Where does the string "tagStart" appear in the records? Copy every line that contains it.

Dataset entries

● ● ● ● ● ● ●

/-- A partition joins a round; the last of the module's bound partitions brings in the module's own value. -/
def State.joinRound (s : State) (kind : RoundKind) (step p : Nat) : State :=
  let s := s.modRound kind step (fun r => { r with parts := r.parts ++ [p] })
  let own := match kind with
    | .flagRound => s.boundParts.any (fun q => (s.part q).hitch.localNf)
    | .commitRound => s.boundParts.all (fun q => s.on (.hch q) HCH_STATE_vote)
  let whole := fun (r : Round) => s.boundParts.all r.parts.contains
  let s := s.modRound kind step (fun r => if whole r then { r with value := roundJoin kind r.value own } else r)
  s.runRound kind step roundFuel

/-- FLAG_ROUND (R312): a COLLECTIVE of kind 0x4, one of the 4 that a partition may have in flight (R305); the flag round of HCH_OPEN
makes the hitch exchanged (R336). `raised`: the stream has raised the local flag (R237, log entry 44). -/
def execFlagRound (p : PartId) (c : Cmd) (raised : Bool) (s : State) : Host.Outcome State Fault Refusal :=
  .next (s.issueNeeding p.val c 5 (fun l =>
    if 4 ≤ s.collsOf p.val then s
    else
    let id := s.nextId p.val
    let t := (s.issue p.val 7 c l .flagRound).tagStart p.val id
    let t := if raised then t.raiseNf p.val else t
    let t := if l.step = t.rd (.hch p.val) HCH_OPEN_step then
        let t := t.wr (.hch p.val) HCH_RECOVER_exchanged 1
        if t.hch p.val = hchOpen then t.setHch p.val hchExchanged else t
      else t
    t.joinRound .flagRound l.step p.val))

/-- FLAG_ROUND_MESSAGE (R312, R341): a round message of a neighbour; `plus` says that it travels in the + direction. One of a step whose abort
has been acted on is ignored (R315). -/
def State.roundMessage (s : State) (kind : RoundKind) (axis : Nat) (plus : Bool) (step : Nat) (value : Bool) : State :=
  if s.fabric.acted.contains step then s
  else (s.modRound kind step (fun r => { r with got := r.got ++ [(axis, plus, value)] })).runRound kind step roundFuel

/-- What arrives on a − port travels in the + direction (R293). -/
def travelsPlus (i : Nat) : Bool := i % 2 == 1

/-- FLAG_ROUND_MESSAGE (R312). -/
def execFlagRoundMessage (i : PortId) (kind : RoundKind) (axis : Fin 4) (step : W64) (value : Bool) (s : State) :
    Host.Outcome State Fault Refusal :=
  .next (s.ranked (.flagRoundMessage i kind axis step value) (s.roundMessage kind axis.val (travelsPlus i.val) step.toNat value))

/-! Phases (R337) -/

/-- R237: clear UPD_NF. -/
def State.clearNf (s : State) (p : Nat) : State := s.wrAll (.upd p) [(UPD_NF_resolved, 0), (UPD_NF_set, 0)]

/-- HITCH_OPEN (R339): it succeeds where HCH_COMMIT is n − 1 and the state idle or committed; otherwise the partition emits a token
and is held. -/
def execHitchOpen (p : PartId) (c : Cmd) (s : State) : Host.Outcome State Fault Refusal :=
  .next (s.issueWith p.val c (fun l =>
    let t := ((s.issueDone p.val 8 c l).clearNf p.val).modPart p.val (fun x => { x with owned := [] })
    if s.boundaryFree p.val l.step then
      let t := t.wrAll (.hch p.val) [(HCH_OPEN_step, l.step), (HCH_RECOVER_exchanged, 0), (HCH_RECOVER_pass_done, 1)]
      let t := (t.wr (.upd p.val) UPD_HITCH_STEP_step l.step).modHitch p.val (fun h => { h with localNf := false, refused := false })
      t.setHch p.val hchOpen
    else (t.emitFor p.val).hold p.val))

/-- HITCH_COMMIT (R341): the partition votes and joins the commit round of HCH_OPEN; where UPD_NF.set holds, there is no round. -/
def execHitchCommit (p : PartId) (c : Cmd) (s : State) : Host.Outcome State Fault Refusal :=
  .next (s.issueWith p.val c (fun l =>
    s.withTable p.val c l 0 (bits c.c.toNat 0 16) (fun es =>
      if s.on (.upd p.val) UPD_NF_set then (s.issueDone p.val 8 c l).setHch p.val hchIdle
      else
        let id := s.nextId p.val
        let h := s.rd (.hch p.val) HCH_OPEN_step
        let yes := s.on (.hch p.val) HCH_RECOVER_pass_done
        let t := (s.issue p.val 8 c l .commit).tagStart p.val id
        let t := t.wr (.hch p.val) HCH_STATE_vote (flag yes)
        let t := if yes then t.setHch p.val hchReady else t
        let held := (es.filter (fun e => e.valid)).flatMap (s.chunksOf id)
        let t := t.modHitch p.val (fun x =>
          { x with roundOpen := true, awaiting := x.awaiting ++ held.map (fun q => (Await.commit, q)) })
        t.joinRound .commitRound h p.val)))

/-- HITCH_PUSH (R337, R345): one entry's chunks are pushed, or received; an entry whose valid bit is 0 completes at once. Only stable
chunks are pushed (R349). -/
def execHitchPush (p : PartId) (c : Cmd) (s : State) : Host.Outcome State Fault Refusal :=
  .next (s.issueWith p.val c (fun l =>
    s.withTable p.val c l (bits c.c.toNat 0 16) 1 (fun es =>
      match es with
      | e :: _ =>
        if !e.valid then s.issueDone p.val 8 c l
        else
          let id := s.nextId p.val
          let t := (s.issue p.val 8 c l .push).tagStart p.val id
          let qs := s.chunksOf id e
          if bit c.c.toNat 31 then (qs.foldl (fun t q => t.beginReceive p.val q) t).hitchArrivals p.val
          else qs.foldl (fun t q => if t.hdrSeen (t.headerAt p.val q.k) = 0 then t.pushChunk p.val q else t) t
      | [] => s)))

/-- R344: re-seat every scale that holds weights from the mirror and side records, as a spare load does. -/
def State.reloadScales (s : State) (p : Nat) : State :=
  (s.listedScales p).foldl (fun s e =>
    let x := s.scale p e.1 e.2.1 e.2.2
    let lw := s.rd (.wing p e.1) WNG_STATE_role
    if lw < 8 && s.isSeated p lw e.2.1 x.logical && (x.role == 1 || x.role == 3) then
      let s := (s.dropLoads p e.1 e.2.1 e.2.2).modScale p e.1 e.2.1 e.2.2 (fun x => { x with role := 3 })
      s.queueLoad p .spareLoad lw e.2.1 x.logical e.1 e.2.2
    else s) s

/-- HITCH_RESUME (R344): headers are exchanged with the other holders, and chunks pushed and received as they ask. -/
def execHitchResume (p : PartId) (c : Cmd) (s : State) : Host.Outcome State Fault Refusal :=
  .next (s.issueWith p.val c (fun l =>
    s.withTable p.val c l 0 (bits c.c.toNat 0 16) (fun es =>
      let id := s.nextId p.val
      let mode := bits c.c.toNat 16 2
      let step := c.b.toNat
      let bad := ((es.flatMap (s.chunksOf id)).filter (fun q => s.hdrSeen (s.headerAt p.val q.k) == 1)).length
      let t := (s.issue p.val 8 c l .resume).tagStart p.val id
      let t := t.wrAll (.hch p.val) [(HCH_RECOVER_shard_lost, 0), (HCH_RECOVER_bad, min 0xFF_FFFF bad)]
      let t := (t.wr (.upd p.val) UPD_HITCH_STEP_step step).wrAll (.upd p.val)
        [(UPD_NF_resolved, flag (mode = 3)), (UPD_NF_set, flag (mode = 3))]
      let t := (t.setHch p.val hchResuming).modHitch p.val (fun h => { h with resumeMode := mode, resumeStep := step })
      let qs := (es.filter (fun e => e.valid)).flatMap (s.chunksOf id)
      let t := qs.foldl (fun t q => t.sendEntry p.val q) t
      let t := t.modHitch p.val (fun h => { h with awaiting := h.awaiting ++ qs.map (fun q => (Await.resume, q)) })
      let t := if t.on (.hch p.val) HCH_RECOVER_was_reset then t.reloadScales p.val else t
      t.hitchArrivals p.val)))

/-- R344: whether a resume ends held. -/
def State.resumeHeld (s : State) (p mode step : Nat) : Bool :=
  let commit := s.rd (.hch p) HCH_COMMIT_step
  match mode with
  | 0 => step != commit
  | 1 => !s.on (.hch p) HCH_RECOVER_pass_done
  | 2 => false
  | _ => step != commit + 1

/-- R344, R346: a resume completes: the state of its mode, and a new abort of its step or the next will be acted on. -/
def State.finishResume (s : State) (p : Nat) : State :=
  let h := (s.part p).hitch
  let t := h.resumeStep
  let s :=
    if s.resumeHeld p h.resumeMode t then s.hold p
    else match h.resumeMode with
      | 0 => s.setHch p hchCommitted
      | 1 => (s.wr (.hch p) HCH_COMMIT_step t).setHch p hchCommitted
      | 2 => s.setHch p hchExchanged
      | _ => s.setHch p hchIdle
  let s := (s.wrAll (.hch p) [(HCH_RECOVER_was_reset, 0), (HCH_STATE_acted, 0), (HCH_RECOVER_pass_done, 1)]).modHitch p (fun h =>
    { h with refused := false })
  (s.modFabric (fun f => { f with acted := f.acted.filter (fun x => x != t && x != t + 1) })).bump (.hch p) 9

/-! Checkpoint snapshot (R352) -/

/-- The bytes of a chunk's tensors. -/
def Peer.stateBytes (q : Peer) : Nat := ((q.desc.tensors q.i).map (fun (t : Nat × Nat × Nat) => t.2.2)).foldl (· + ·) 0

/-- Copy a chunk's header, master and moments to the staging area, where both lie in the context's memory (R165). -/
def State.stageChunk (s : State) (p : Nat) (q : Peer) (at_ : Nat) : State :=
  let t := s.copy (s.headerAt p q.k) at_ 64
  s.guarded p [(s.headerAt p q.k, 64), (at_, 64 + q.stateBytes)]
    ((q.desc.tensors q.i).foldl (fun (e : State × Nat) x =>
      (((e.1.copy x.2.1 e.2 x.2.2).transferred x.2.1 x.2.2).transferred e.2 x.2.2, e.2 + x.2.2)) (t, at_ + 64)).1

/-- What Cocoon keeps of a staged chunk. -/
def State.stagedOf (s : State) (p step : Nat) (q : Peer) (at_ : Nat) : Staged :=
  { k := q.k, step := step, addr := at_, bytes := 64 + q.stateBytes, layer := q.desc.layer, bf16W := q.desc.bf16W, bf16M := q.desc.bf16M
    moments := (if q.desc.mom1 = 0 then 0 else 1) + (if q.desc.mom2 = 0 then 0 else 1), digest := s.hdrDigest (s.headerAt p q.k) }

/-- Stage chunks one after the other, and list them in ascending header index (R354). -/
def State.stageAll (s : State) (p step : Nat) (qs : List Peer) : State :=
  let base := s.rd (.hch p) HCH_STAGE_BASE_base * 4096
  let r := qs.foldl (fun (e : State × Nat × List (Nat × Staged)) q =>
    (e.1.stageChunk p q e.2.1, e.2.1 + 64 + q.stateBytes, mapIns e.2.2 q.k (e.1.stagedOf p step q e.2.1))) (s, base, [])
  r.1.modPart p (fun x => { x with staged := r.2.2.map (fun (e : Nat × Staged) => e.2) })

/-- HITCH_CHECKPOINT (R352): first-held chunks are copied to the staging area, and the digests of all chunks exchanged and compared.
It waits while the drain of the checkpoint before runs (DESIGN CHOICE, log entry 63). -/
def execHitchCheckpoint (p : PartId) (c : Cmd) (s : State) : Host.Outcome State Fault Refusal :=
  .next (s.issueNeeding p.val c 8 (fun l =>
    s.withTable p.val c l 0 (bits c.c.toNat 0 16) (fun es =>
      if !(s.part p.val).staged.isEmpty then s
      else
        let id := s.nextId p.val
        let step := s.rd (.hch p.val) HCH_COMMIT_step
        let t := (s.issue p.val 8 c l .push).tagStart p.val id
        let t := t.stageAll p.val step ((es.filter (fun e => !e.second)).flatMap (s.chunksOf id))
        let n := (t.part p.val).staged.length
        let t := t.wrAll (.hch p.val) [(HCH_CKPT_STATUS_verify_failed, 0), (HCH_CKPT_STATUS_draining, flag (n != 0)),
          (HCH_CKPT_STATUS_pending, n)]
        let qs := (es.filter (fun e => e.valid)).flatMap (s.chunksOf id)
        let t := qs.foldl (fun t q => t.sendEntry p.val q) t
        let t := t.modPart p.val (fun x =>
          { x with ckpt := some (step, t.rd (.hch p.val) HCH_CKPT_DST_base * 4096), written := 0
                   hitch := { x.hitch with awaiting := x.hitch.awaiting ++ qs.map (fun q => (Await.capture, q)) } })
        t.hitchArrivals p.val)))

/-! Completion -/

/-- Whether a HITCH command still awaits an entry, its round, or the acknowledgement of a remote write (R303, R337). -/
def State.hitchBusy (s : State) (p : Nat) (x : Inflight) : Bool :=
  let h := (s.part p).hitch
  (x.work == .commit && h.roundOpen) || h.awaiting.any (fun e => e.2.cmd == x.id) || s.remotesOut p x.id

end Sys2Proof.Machine
end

● ● ● ● ● ● ●

§ Written answer:
    let t := (s.issue p.val 7 c l .flagRound).tagStart p.val id
        let t := (s.issue p.val 8 c l .commit).tagStart p.val id
          let t := (s.issue p.val 8 c l .push).tagStart p.val id
      let t := (s.issue p.val 8 c l .resume).tagStart p.val id
        let t := (s.issue p.val 8 c l .push).tagStart p.val id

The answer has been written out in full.